The data is public, there is absolutely nothing wrong with this and you should put it back online.


I absolutely agree. Most of the negative comments on here are nothing more than apologists for incompetence. Like with all security research the solution is to expose the defect to the world. If people didn't want their passwords and keys exposed to the world then they shouldn't put them on public github for all the world to see.

It would be more helpful though if such a search engine could auto create an issue on github when exposed secrets come up in a search result.


Most of the data on there is not meant to be public. It's just a tool to abuse people's ignorance, disguised as a "research tool".


Yet public it is.


Folks who actually exploit GitHub secrets have scrapers hooked onto GH API (so that if you notice you just pushed a password, quickly reverting it won't help you). IMHO you should re-enable the search functionality as it will ultimately make the developer community better at what it does.


Why not use this info to assign a "leak" score to repos that have such info?

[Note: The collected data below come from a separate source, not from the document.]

-- ==== Sys2Proof/Machine/Hbm.lean ====
section
/-!
DEFINITION. The HBM3E controllers (11): regions (R302, R306 to R311), decoding of reads (R313, R314), writes and the
write-combining buffer (R315, R316), repair (R318, R319), patrol and refresh (R320) and the loopback (R328).
-/

namespace Sys2Proof.Machine

/-! ### Regions -/

/-- A region of the table. -/
def regionAt (s : State) (i : Nat) : Region := nget {} s.hbm.regions i
/-- Change a region. -/
def modRegion (s : State) (i : Nat) (f : Region → Region) : State :=
  { s with hbm := { s.hbm with regions := nmod {} s.hbm.regions i f } }

/-- The bytes of a region that hold software data: all, or the first 8/9 of a corrected region (R308). -/
def dataBytes (r : Region) : Nat := let z := r.limit + 1 - r.base; if r.cls = 1 then 8 * z / 9 else z

/-- The LIVE region of an owner whose data part holds an address (R302). -/
def regionFor (s : State) (owner addr : Nat) : Option Nat :=
  (s.hbm.regions.find? fun e => e.2.st = .live && e.2.owner = owner && e.2.base ≤ addr && addr < e.2.base + dataBytes e.2).map (·.1)

/-- Whether a stack is in self-refresh: from reset to its training, while a core reset lasts, and around a loopback run (R328, R451). -/
def inSelfRefresh (s : State) (st : Nat) : Bool := s.hbm.selfRef || (nget none s.hbm.loop st).isSome

/-- Whether a controller performs requests: its stack is out of self-refresh and in no loopback run (R328). -/
def stackRuns (s : State) (st : Nat) : Bool := !inSelfRefresh s st

/-! ### Metadata slots -/

/-- Change the metadata slot of a page. -/
def modSlot (s : State) (page : Nat) (f : Slot → Slot) : State :=
  { s with hbm := { s.hbm with slots := nset { tally := tallyOf (List.replicate 64 zeroLine) } s.hbm.slots page (f (slotAt s page)) } }

/-- GPOISON of granule g. -/
def gpoison (s : State) (g : Nat) : Bool := (slotAt s (g / 16)).gpois.getLsbD (g % 16)

/-- Set or clear GPOISON of granule g. -/
def setGpoison (s : State) (g : Nat) (v : Bool) : State :=
  modSlot s (g / 16) fun x => { x with gpois :=
    if v then x.gpois ||| (1#16 <<< (g % 16)) else x.gpois &&& ~~~(1#16 <<< (g % 16)) }

/-! ### Faults and rows -/

/-- Repair state of a stack. -/
def repairOf (s : State) (st : Nat) : Repair := nget {} s.hbm.repair st

/-- The pseudo-channel of a granule, numbered stack x 32 + pseudo-channel (R301). -/
def channelOf (g : Nat) : Nat :=
  let q := g % 2 ^ 28 / 32
  g / 2 ^ 28 * 32 + ((g % 32) ^^^ (q % 32) ^^^ (q / 32 % 32))

/-- The row of a granule: its pseudo-channel, and row (R301). -/
def rowOf (g : Nat) : Nat := channelOf g * 2 ^ 24 + g % 2 ^ 28 / 32 / 4

/-- Spare page k of a stack (R300). -/
def spareAt (st k : Nat) : Nat := st * 2 ^ 24 + 0x8C4600 + k

/-- Where a granule stands: in its own page, or in the spare page that its page has moved to (R318). -/
def granulePlace (s : State) (g : Nat) : Nat :=
  let st := g / 2 ^ 28
  match (repairOf s st).spared.find? fun e => e.1 = g / 16 with
  | some e => 16 * spareAt st e.2 + g % 16
  | none => g

/-- The row in which a granule stands fails (R318). -/
def rowFails (s : State) (g : Nat) : State :=
  let r := rowOf (granulePlace s g)
  if s.hbm.failed.contains r then s else { s with hbm := { s.hbm with failed := s.hbm.failed ++ [r] } }

/-- A read that the inner code corrected: the 16th within 3,600,000,000,000 ns fails the row (R318). -/
def innerFix (s : State) (g : Nat) : State :=
  let r := rowOf (granulePlace s g)
  let ts := (s.ledger :: nget [] s.hbm.inner r).filter fun t => decide (now s < t.toNat + 3600000000000)
  let s1 := { s with hbm := { s.hbm with inner := nset [] s.hbm.inner r ts } }
  if 16 ≤ ts.length then rowFails s1 g else s1

/-- What a read shows of its row (R318): the inner code reports an uncorrectable error, the outer code corrected 3 symbols or more
of a codeword, or the inner code corrected. -/
def rowErrors (s : State) (r : Region) (g : Nat) (e : MemErr) : State :=
  let s1 := if e.inner then innerFix s g else s
  if e.innerBad || (r.cls = 1 && e.outer.any fun k => decide (3 ≤ k.val)) then rowFails s1 g else s1

/-- Interface retries made for an access (R313). -/
def retriesOf (e : MemErr) : Nat := if e.exhausted then 4 else e.retries.val

/-- A memory fault (R313, R314): HBM_FAULT, the report, and the recovery trigger where the request is the context's own
(R407). The address recorded is that of the granule, or of the slot. -/
def memFault (s : State) (g : Nat) (owner code retries : Nat) (slot : Bool) (own : Bool) : State :=
  let st := g / 2 ^ 28
  let a := if slot then (st * 2 ^ 36 + 0x8B3800000 + 32 * (g % 2 ^ 28 / 16)) / 256 else g
  let v := owner * 2 ^ 55 + retries * 2 ^ 48 + a % 2 ^ 32 * 2 ^ 16 + code
  let s1 := recordFirst s (0x0600010 + st * 0x10000) v
  let s2 := reportFault s1 (1010 + st) code (a % 2 ^ 32) (if owner < 64 then owner else 0xFF) 0x3FF 0 0xFFF
  if own then trigger s2 owner 0 else s2

/-! ### Reading a granule -/

/-- The bytes of a granule as a read returns them: the write buffer first, then the stack (R316). -/
def granuleBytes (s : State) (g : Nat) : List Byte :=
  let c := (nget none s.hbm.combine g).getD {}
  (List.range 256).map fun i => match c.bytes.find? fun b => b.1 = i with
    | some b => b.2
    | none => nget 0 s.hbm.mem (g * 256 + i)

/-- Whether the write buffer marks a granule poisoned. -/
def combinePoison (s : State) (g : Nat) : Bool := ((nget none s.hbm.combine g).getD {}).poison

/-- 256 bytes that the manual leaves open (DESIGN CHOICE, log 2). -/
def freeGranule (s : State) : List Byte × State := let (v, s1) := draw s; (leBytes 256 v, s1)

/-- A decode fault of a read: counted in HBM_CNT[i], recorded and reported; the granule comes back poisoned with no stated content
(R314). -/
def decodeFault (s : State) (g owner i code : Nat) (e : MemErr) (slot own : Bool) : List Byte × Bool × State :=
  let r := freeGranule (memFault (hbmCount s (g / 2 ^ 28) i 1) g owner code (retriesOf e) slot own)
  (r.1, true, r.2)

/-- A read of granule g in region r, decoded in the order of R313 and R314: bytes, poison mark, and the state with its
counts, faults and failed rows. A granule that comes back poisoned because of an error has no stated content. -/
def readGranule (s : State) (r : Region) (g : Nat) (e : MemErr) (own : Bool) : List Byte × Bool × State :=
  let st := g / 2 ^ 28
  let s0 := hbmCount s st 0 (retriesOf e)
  if e.exhausted then
    let x := freeGranule (memFault s0 g r.owner 0x0602 4 false own)
    (x.1, true, x.2)
  else
    let s1 := rowErrors s0 r g e
    if r.rpoison || gpoison s g || combinePoison s g then (granuleBytes s g, true, s1)
    else if (r.cls ≠ 1 && e.innerBad) || (r.cls = 1 && e.beyond) then decodeFault s1 g r.owner 3 0x0601 e false own
    else match e.mac with
      | some slot => decodeFault s1 g r.owner 4 0x0603 e slot own
      | none =>
        let s2 := hbmCount s1 st 1 (if e.inner then 1 else 0)
        (granuleBytes s g, false, hbmCount s2 st 2 (if r.cls = 1 then e.outer.length else 0))

/-- A granule enters the read buffer of its pseudo-channel, which holds the 8 most recently read (R317). -/
def noteRead (s : State) (g : Nat) : State :=
  let k := channelOf (granulePlace s g)
  { s with hbm := { s.hbm with recent := nset [] s.hbm.recent k ((g :: (nget [] s.hbm.recent k).filter (· ≠ g)).take 8) } }

/-- The read buffer holds a granule (R317). -/
def buffered (s : State) (g : Nat) : Bool := (nget [] s.hbm.recent (channelOf (granulePlace s g))).contains g

/-- A request's read: one that the read buffer serves makes no transfer and meets no error (R317). A granule that comes back
poisoned does not enter the buffer (DESIGN CHOICE, log 103). -/
def readRequest (s : State) (r : Region) (g : Nat) (e : MemErr) (own : Bool) : List Byte × Bool × State :=
  let x := readGranule s r g (if buffered s g then .clean else e) own
  (x.1, x.2.1, if x.2.1 then x.2.2 else noteRead x.2.2 g)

Don't give anyone the details via a search interface but do rank the various public repos by the number of such leaks. That way the repo owners get a fair warning and a reputation hit without exposing the details of what is being leaked.

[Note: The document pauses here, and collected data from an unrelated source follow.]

/-- A WRITE or ATOMIC at its home (R348 to R352). A line that is not cached is fetched first (R323); a replay holds the arrival
until its turn (R418), and a full undo table until records are free (R412). -/
def homeWrite (s : State) (i type : Nat) (bad : Bool) : State :=
  match rxEntry s i with
  | none => s
  | some h =>
    let b := h.bytes
    if flitType b ≠ type || toGate s b then s else
    let src := flitSrc b
    let job := flitJob b
    let ls := flitLines b
    let slots := ls.map (·.1)
    match ctxOfJob s job with
    | none =>
      -- no context, so no flow: every line is rejected
      let s1 := slots.foldl (fun s _ => rlDevCount s 5) s
      consume (sendFlit s1 0 (mkFlit s 5 1 src 0 0 (wackBody job [(flitDseq b, 2)]))) i h
    | some c => takeDseq s i h c fun s =>
      match (if slotsExported s c slots then placeOf s c src slots else none) with
      | none =>
        let s1 := addWacks (slots.foldl (fun s _ => rlDevCount s 5) s) c src job [(flitDseq b, 2)]
        some (if flitField b 15 1 5 5 = 1 then endGroup s1 c src job (endBlock b) (fieldAt b 28 4) bad else s1)
      | some win =>
        if linkHeld s c src (flitDseq b) then none else
        let missing := slots.filter fun k => (grnLine s c k).isNone
        if missing ≠ [] then none
        else if !undoRoom s c src (fieldAt b 20 4) (if type = 2 then .write else (homeOp s c (slots.headD 0) (flitField b 24 4 31 29)).1) slots then none
        else some (performFlit s c src job b win bad)

/-- The fills that an accepted flit at the front waits for (R323). -/
def askFills (s : State) (i type : Nat) : State :=
  match rxEntry s i with
  | none => s
  | some h =>
    let b := h.bytes
    if flitType b ≠ type || toGate s b then s else
    match ctxOfJob s (flitJob b) with
    | none => s
    | some c =>
      let slots := (flitLines b).map (·.1)
      if flitDseq b = (homeAt s c (flitSrc b) (flitJob b)).expect && slotsExported s c slots && (placeOf s c (flitSrc b) slots).isSome then
        (slots.filter fun k => (grnLine s c k).isNone).foldl (fun s k => askFill s c k) s
      else s

/-- WRITE (R348). -/
def execWrite (i : Nat) (bad : Bool) (s : State) : Host.Outcome State Fault Refusal := .next (homeWrite (askFills s i 2) i 2 bad)

/-- ATOMIC (R348). -/
def execAtomic (i : Nat) (bad : Bool) (s : State) : Host.Outcome State Fault Refusal := .next (homeWrite (askFills s i 3) i 3 bad)

/-! ### COMMIT, REVOKE and their timeout -/

/-- The dependency entries of a context change; an empty table is noted for R356. -/
def setDeps (s : State) (c : Nat) (ds : List Dep) : State :=
  modRec s c fun r => { r with deps := ds, emptied := r.emptied || (ds = [] && r.deps ≠ []) }

/-- Epochs up to E of a source are committed: pending ones are cleared and their undo records deleted (R353, R412). -/
def clearDep (s : State) (c src epoch : Nat) : State :=
  let ds := (recOf s c).deps.filterMap fun d =>
    if d.src ≠ src then some d
    else if after32 d.pendHi epoch then
      some { d with pendLo := if after32 d.pendLo epoch then d.pendLo else (epoch + 1) % 2 ^ 32, from_ := s.ledger, gapSent := false }
    else none
  modRec (setDeps s c ds) c fun r => { r with undo := r.undo.filter fun u => !(u.src = src && !after32 u.epoch epoch) }

/-- COMMIT (R353). -/
def execCommit (i : Nat) (s : State) : Host.Outcome State Fault Refusal :=
  .next (match rxEntry s i with
    | none => s
    | some h =>
      let b := h.bytes
      if flitType b ≠ 4 || toGate s b then s else
      match ctxOfJob s (flitJob b) with
      | none => consume s i h
      | some c => takeDseq s i h c fun s =>
        some (dbToken (clearDep (rlDevCount s 4) c (flitSrc b) (fieldAt b 20 4)) c (flitSrc b) 4 (fieldAt b 20 4) 0))

/-- The home revokes a source's epochs from E on (R354, R355): LINK_REVOKE with its cause, EXPECT, the entry, the undo, and the
rollback to the start of RX_EPOCH of the source's entry; with no entry no context has data of the source to roll back (DEDUCED,
log 112). -/
def homeRevoke (s : State) (c src job epoch end_ cause : Nat) : State :=
  let v := cause * 2 ^ 60 + 0x3F * 2 ^ 54 + src % 2 ^ 15 * 2 ^ 39 + epoch % 2 ^ 16 * 2 ^ 23 + 0x0701
  let s1 := reportFault (recordFirst s 0x07C0010 v) 1021 0x0701 src c 0x3FF 0 0xFFF
  let s2 := modHome s1 c src job fun h => { h with expect := end_, gap := false, group := [] }
  let hit := (recOf s c).deps.find? fun d => d.src = src
  let ds := (recOf s2 c).deps.filterMap fun d =>
    if d.src ≠ src || after32 epoch d.pendHi then some d
    else if after32 epoch d.pendLo then some { d with pendHi := (epoch + 2 ^ 32 - 1) % 2 ^ 32, from_ := s.ledger, gapSent := false }
    else none
  let s3 := undoFrom (setDeps s2 c ds) c src epoch
  match hit with
  | some d => trigger s3 c (d.rxEpoch + 1)
  | none => s3

/-- REVOKE (R354). -/
def execRevoke (i : Nat) (s : State) : Host.Outcome State Fault Refusal :=
  .next (match rxEntry s i with
    | none => s
    | some h =>
      let b := h.bytes
      if flitType b ≠ 6 || toGate s b then s else
      match ctxOfJob s (flitJob b) with
      | none => consume s i h
      | some c =>
        let s1 := dbToken (rlDevCount s 2) c (flitSrc b) 6 (fieldAt b 20 4) (fieldAt b 24 2)
        consume (homeRevoke s1 c (flitSrc b) (flitJob b) (fieldAt b 20 4) (fieldAt b 24 2) 0) i h)

/-- COMMIT_WAIT_EXPIRY: first a GAP to the source, and after a further wait the forced revoke (R355). -/
def execCommitWaitExpiry (c : CtxIx) (src : BitVec 15) (s : State) : Host.Outcome State Fault Refusal :=
  .next (match (recOf s c).deps.find? fun d => d.src = src.toNat with
    | none => s
    | some d =>
      if now s < d.from_.toNat + 1000 * csrField s 0x07C0008 47 24 then s else
      let job := (ctx s c).job.toNat
      let e := (homeAt s c d.src job).expect
      if !d.gapSent then
        modRec (sendGap s d.src job e) c fun r => { r with deps := r.deps.map fun x =>
          if x.src = d.src then { x with gapSent := true, from_ := s.ledger } else x }
      else homeRevoke (rlDevCount s 7) c d.src job d.pendLo e 1)

/-! ### Acknowledgement (R349) -/

/-- WACK_SEND: up to 48 waiting entries of a home flow leave as one WACK. -/
def execWackSend (c : CtxIx) (src : BitVec 15) (s : State) : Host.Outcome State Fault Refusal :=
  .next (match (recOf s c).homes.find? fun h => h.src = src.toNat && h.wacks ≠ [] with
    | none => s
    | some h =>
      let s1 := modHome s c h.src h.job fun x => { x with wacks := x.wacks.drop 48, since := s.ledger }
      sendFlit s1 0 (mkFlit s 5 1 h.src 0 0 (wackBody h.job (h.wacks.take 48))))

/-- The contexts that have a source flow to a device and job. -/
def senderCtxs (s : State) (dst job : Nat) : List Nat :=
  (s.recs.filter fun e => e.2.flows.any fun f => f.dst = dst && f.job = job).map (·.1)

/-- A write of the Gatehouse is acknowledged (R386). -/
def ackGate (s : State) (dst job dseq : Nat) (bad : Bool) : State :=
  s.gate.flows.foldl (fun s e =>
    let f := nget {} s.gate.flows e.1
    if f.dst = dst && f.job = job && f.sent.any (fun x => x.dseq = dseq) then
      { s with gate := { s.gate with
          flows := nset {} s.gate.flows e.1 { f with sent := f.sent.filter fun x => x.dseq ≠ dseq },
          xfers := s.gate.xfers.map fun x => if x.ring = e.1 && x.begun then { x with bad := x.bad || bad } else x } }
    else s) s

/-- Entries of a WACK flit. -/
def wackEntries (b : List Byte) : List (Nat × Nat) :=
  (List.range (min (fieldAt b 20 2) 48)).map fun i => (fieldAt b (24 + 4 * i) 2, flitField b (24 + 4 * i) 4 17 16)

/-- WACK: its entries acknowledge the writes of the flow, poisoned unless they were performed clean (R349). -/
def execWack (i : Nat) (s : State) : Host.Outcome State Fault Refusal :=
  .next (match rxEntry s i with
    | none => s
    | some h =>
      let b := h.bytes
      if flitType b ≠ 5 then s else
      let src := flitSrc b
      let job := flitJob b
      consume ((wackEntries b).foldl (fun s e =>
        if toGate s b then ackGate s src job e.1 (e.2 ≠ 0)
        else (senderCtxs s src job).foldl (fun s c => ackSent s c src job e.1 (e.2 ≠ 0)) s) s) i h)

/-- Acknowledge as poisoned the unacknowledged writes of a flow that a test names. -/
def ackPoisoned (s : State) (c dst job : Nat) (f : Sent → Bool) : State :=
  ((flowOf s c dst job).sent.filter f).foldl (fun s x => ackSent s c dst job x.dseq true) s

/-- GAP: every unacknowledged write of the flow is acknowledged poisoned, and recovery is triggered (R354, R407). -/
def execGap (i : Nat) (s : State) : Host.Outcome State Fault Refusal :=
  .next (match rxEntry s i with
    | none => s
    | some h =>
      let b := h.bytes
      if flitType b ≠ 7 then s else
      let src := flitSrc b
      let job := flitJob b
      if toGate s b then
        consume (s.gate.flows.foldl (fun s e => if e.2.dst = src && e.2.job = job then
          e.2.sent.foldl (fun s x => ackGate s src job x.dseq true) s else s) s) i h
      else
        consume ((senderCtxs s src job).foldl (fun s c =>
          trigger (ackPoisoned (dbToken s c src 7 0 (fieldAt b 20 2)) c src job fun _ => true) c 0) s) i h)

/-- WACK_WAIT_EXPIRY: writes of a context, or of the Gatehouse for it, to a device that have waited longer than WACK_WAIT_US are
acknowledged poisoned and counted (R349). -/
def execWackWaitExpiry (c : CtxIx) (dst : BitVec 15) (s : State) : Host.Outcome State Fault Refusal :=
  .next (
    let late (x : Sent) : Bool := decide (x.at_.toNat + 1000 * csrField s 0x07C0008 23 0 ≤ now s)
    let s1 := ((recOf s c).flows.filter fun f => f.dst = dst.toNat).foldl (fun s f =>
      let k := (f.sent.filter late).length
      ackPoisoned ((List.range k).foldl (fun s _ => rlDevCount s 6) s) c f.dst f.job late) s
    (s1.gate.flows.filter fun e => e.1 % 64 = c.val && e.2.dst = dst.toNat).foldl (fun s e =>
      (e.2.sent.filter late).foldl (fun s x => ackGate (rlDevCount s 6) e.2.dst e.2.job x.dseq true) s) s1)

end Sys2Proof.Machine
end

HN can be an echo chamber. Keep it online. The world is bigger then HN.


I don't have a problem with it. The only reason you are getting negative comments is that there will be a few HN members biting their nails.

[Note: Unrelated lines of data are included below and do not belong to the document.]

-- ==== Sys2Proof/Machine/StallPower.lean ====
section
/-!
DEFINITION. A stall's power states (R95, R96), wear (R98, R465), parity sweep (R232, R233) and Loft window (R198, R199).
-/

namespace Sys2Proof.Machine

/-- Fence targets of a stall's fenced Teams, in Ledger time. -/
def fenceTargets (s : State) (p : Nat) : List Nat :=
  let x := (stall s p).live
  ([x.t0, x.t1, x.t2, x.t3].filter fun m => m.st = .fenced).map fun m => fenceDue s (runningNo s) m.fence.toNat

/-- A Team of the stall is READY (R71): its state says so, or what its head waited for holds, or its fence target has come. -/
def teamReady (s : State) (p : Nat) : Bool :=
  let x := (stall s p).live
  ([0, 1, 2, 3] : List (Fin 4)).any (fun t => (getTeam x t).st = .ready || ((getTeam x t).st = .blocked && match verdictOn s p t with
    | .go => true
    | .fault _ _ => true
    | _ => false)) || (fenceTargets s p).any (· ≤ now s)

/-- Whether a position is powered. -/
def powered (s : State) (p : Nat) : Bool := (position s p).st = .enabled || (position s p).st = .spare

/-- STALL_GATE: no engine instruction has been in flight and no Team READY for 256 stall cy; the IVR target takes effect
(R95, R465). -/
def execStallGate (p : Position) (s : State) : Host.Outcome State Fault Refusal :=
  .next (
    if !powered s p || (stall s p).pwr ≠ .run || !(liveEntries (stall s p)).isEmpty || teamReady s p then s
    else applyTarget (modStall s p fun x => { x with pwr := .gated }) p)

/-- STALL_NAP: all Teams are idle, finished or fenced, and the earliest fence target is more than 20 us ahead (R95). -/
def execStallNap (p : Position) (s : State) : Host.Outcome State Fault Refusal :=
  .next (
    let w := (stall s p).pwr
    if !powered s p || (w ≠ .run && w ≠ .gated) || !atBoundary s p || (fenceTargets s p).any (· ≤ now s + 20000) then s
    else modStall s p fun x => { x with pwr := .nap })

/-- STALL_WAKE: out of GATED for a READY Team; out of NAP also 5 us before a fence target, or for an arrival (R95, R96). -/
def execStallWake (p : Position) (s : State) : Host.Outcome State Fault Refusal :=
  .next (
    let arrival := s.yard.any fun m => m.dst = .stall p
    let soon := (fenceTargets s p).any (· ≤ now s + 5000)
    match (stall s p).pwr with
    | .gated => if teamReady s p then modStall s p fun x => { x with pwr := .run } else s
    | .nap => if teamReady s p || soon || arrival then modStall s p fun x => { x with pwr := .run } else s
    | _ => s)

/-- The result of an ageing measurement: AGE_STATUS and the next IVR target (R98, R465). -/
def setAge (s : State) (p mv : Nat) : State :=
  let req := min (mv + 15) 1023
  let vmax := vmaxOf s p
  let limit := decide (vmax < req)
  let v := now s % 2 ^ 48 * 2 ^ 16 + (if limit then 2 ^ 15 else 0) + req
  let s1 := csrPut s (stallCsr p 0x400) (BitVec.ofNat 64 v)
  modStall s1 p fun x => { x with target := min vmax (max req (x.target - 5)) }

/-- A measurement of a stall: one above its limit awaits retirement, a spare retires at once (R98, R465). -/
def ageMeasure (s : State) (p mv : Nat) : State :=
  let s1 := setAge s p mv
  if !csrBit s1 (stallCsr p 0x400) 15 then s1 else
  let s2 := if csrBit s (stallCsr p 0x400) 15 then s1 else reportFault s1 1025 0x0A03 p 0xFF (lidOf s p) 0 0xFFF
  if (position s p).st = .spare then retire s2 p 0 else awaitRetire s2 p 0

/-- AGEING_MEASUREMENT, every 10 minutes of Ledger time. -/
def execAgeingMeasurement (p : Position) (mv : Nat) (s : State) : Host.Outcome State Fault Refusal :=
  .next (
    let age := csrGet s (stallCsr p 0x400)
    let since := (now s + 2 ^ 48 - bitsOf age.toNat 63 16) % 2 ^ 48
    if !powered s p || (age ≠ 0 && since < 600000000000) then s else ageMeasure s p mv)

/-- PARITY_SWEEP: the background position checks the line at its pointer where that line is valid (R205, R232). -/
def execParitySweep (p : Position) (s : State) : Host.Outcome State Fault Refusal :=
  .next (
    if !powered s p || !awake s p then s else
    let n := (stall s p).sweep
    let l := loftLine s p n
    let s1 := modStall s p fun x => { x with sweep := if n + 1 < 10912 then n + 1 else 0 }
    if !l.valid then s1 else
    match parityFailures l.words l.par with
    | 0 => s1
    | k => parityFailed s1 p n k true)

/-! ### The Loft window -/

/-- Byte o of a line's containers (R198). -/
def windowByte (l : Line) (o : Nat) : Byte := BitVec.ofNat 8 ((wordAt l (o / 6)).toNat / 256 ^ (o % 6))

/-- Lines of descriptor pieces, to which the window drops writes (R247). -/
def descriptorLine (s : State) (p c line : Nat) : Bool :=
  let img := imageOf s c
  img.handles.any fun d =>
    let pc := pieceOf img (deviceId s) d (lidOf s p)
    decide (d.place ≤ 1) && decide (pc.base ≤ line) && decide (line < pc.base + pc.lines) &&
    img.roles.any fun r => r.2.code.any fun w => (opcodeOf w = 0xA0 || opcodeOf w = 0xA1) && hB w = d.handle

/-- A window write to one line: the words whose containers it covers in full. -/
def windowWriteLine (s : State) (p c line first : Nat) (bs : List Byte) : State :=
  let cl := (imageOf s c).claims
  let ok := (cl.persistBase ≤ line && line < cl.persistBase + cl.persistLen) || (cl.sharedBase ≤ line && line < cl.sharedBase + cl.sharedLen)
  let full := (List.range 16).filter fun i => first ≤ 6 * i && 6 * i + 6 ≤ first + bs.length
  if !ok || full = [] || descriptorLine s p c line then s else
  let words : Line := (List.range 16).map fun i => BitVec.ofNat 36 (leNat ((bs.drop (6 * i - first)).take 6))
  loftWrite s p line c words (full.foldl (fun a i => a + 2 ^ i) 0)

/-- A stall in NAP reaches RUN (R95, R96). -/
def wakeNap (s : State) (p : Nat) : State :=
  if (stall s p).pwr = .nap then modStall s p fun x => { x with pwr := .run } else s

/-- The debug port's access is made for the context running on the stall, the Ostler's for none, so it
reads zeros and its writes are dropped; no BAR reaches the window (R199, R364). An access to a stall in NAP is held until it has woken
(R96). -/
def loftWindow (who : Requester) (p : Position) (off : Nat) (a : Access) (s : State) : State :=
  let s := if who = .debugPort then debugRecord s (accessKind a) (0x8000000000 + p * 2 ^ 20 + off) else s
  let c := if who = .debugPort then runningNo s else 64
  match who with
  | .pf => s
  | .vf n => if s.gate.linkUp then aerError s n.val .unsupportedRequest else s
  | _ =>
    let s := wakeNap s p
    match a with
    | .read len =>
      let lines := ((List.range len).map fun i => (off + i) / 96).dedup
      let s1 := lines.foldl (fun s n =>
        let l := loftLine s p n
        if n < 10912 && l.valid && l.tag.toNat = c then
          match parityFailures l.words l.par with
          | 0 => s
          | k => parityFailed s p n k true
        else s) s
      { s1 with bus := (List.range len).map fun i =>
          let n := (off + i) / 96
          if n < 10912 then
            match loftRead s p n c with
            | some l => windowByte l ((off + i) % 96)
            | none => 0
          else 0 }
    | .write data =>
      if c = 64 || !powered s p then s else
      ((List.range data.length).map fun i => (off + i) / 96).dedup.foldl (fun s n =>
        if 10912 ≤ n then s else
        let lo := max off (96 * n)
        let hi := min (off + data.length) (96 * n + 96)
        windowWriteLine s p c n (lo - 96 * n) ((data.drop (lo - off)).take (hi - lo))) s

/-- LOFT_WINDOW_ACCESS. -/
def execLoftWindowAccess (who : Requester) (p : Position) (off : Nat) (a : Access) (s : State) : Host.Outcome State Fault Refusal :=
  .next (loftWindow who p off a s)

end Sys2Proof.Machine
end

Of course, that's because you did something morally wrong.

This is different than what people label as 'echo chamber'. In there you'd have either 100% love or hate.

Having mixed responses verging toward hate, says you screwed up and the general public doesn't approve of it.


They didn't do anything morally wrong. The data is already public and easily searchable with a few regex tricks. They just made it a tiny bit more convenient but anyone that's thought of this as a source of credentials can easily scrape it themselves.

If anything what they're doing might help shine a light on how big of an issue this actually is and provide a helpful corpus of data to train algorithms on to detect this better.

The issue at this point is far too big to be able to go around and notify everyone about this. There's also plenty of repositories that are abandoned or maintainers that are MIA so you'll never be able to properly resolve all of it.


Morality depends on current life views, upbringing, societal norms etc. You may disagree and that is fully in your right.

However, account for the fact that not all HN readers are from US. In other countries what they did is in some case against the law (promoting/enabling criminal behaviour and activities/etc).


I'm not from the US so that's already accounted for.


This is part of the disclosure debate that's been going on in the security industry for decades now. Some people take an aggressive full-disclosure stance and believe every flaw should be publicized immediately and some take a non-disclosure stance and say flaws should never be published until they've become entirely irrelevant.

Most have come to the middle and settled on a "responsible disclosure" paradigm, where researchers notify the maintainers and work with them to set a reasonable timeline for the correction of the issue. The issue is publicly disclosed somewhere between 30-90 days after the private disclosure to maintainers; this gives them time to correct the issue and push out updates, and it also incentivizes them to fix the issue instead of sitting on it forever and allowing it to be exploited as a zero-day.

It would've been good to see this paradigm applied here; the search could've sent a message to the repository owner with a note that the result would become public in 60 days, and to ensure all keys had been rotated and that secrets were no longer stored in git after that point.

In any case, none of these people are operating from a morally dubious perspective. I would suggest you refrain from impugning their motives. Virtually everyone in the security community has the end goal of promoting secure software. Aggressive full disclosure advocates believe that their methods will work most effectively not only at getting issues that exist fixed ASAP, but also at ensuring companies adopt strong and safe practices moving forward, since there won't be second chances.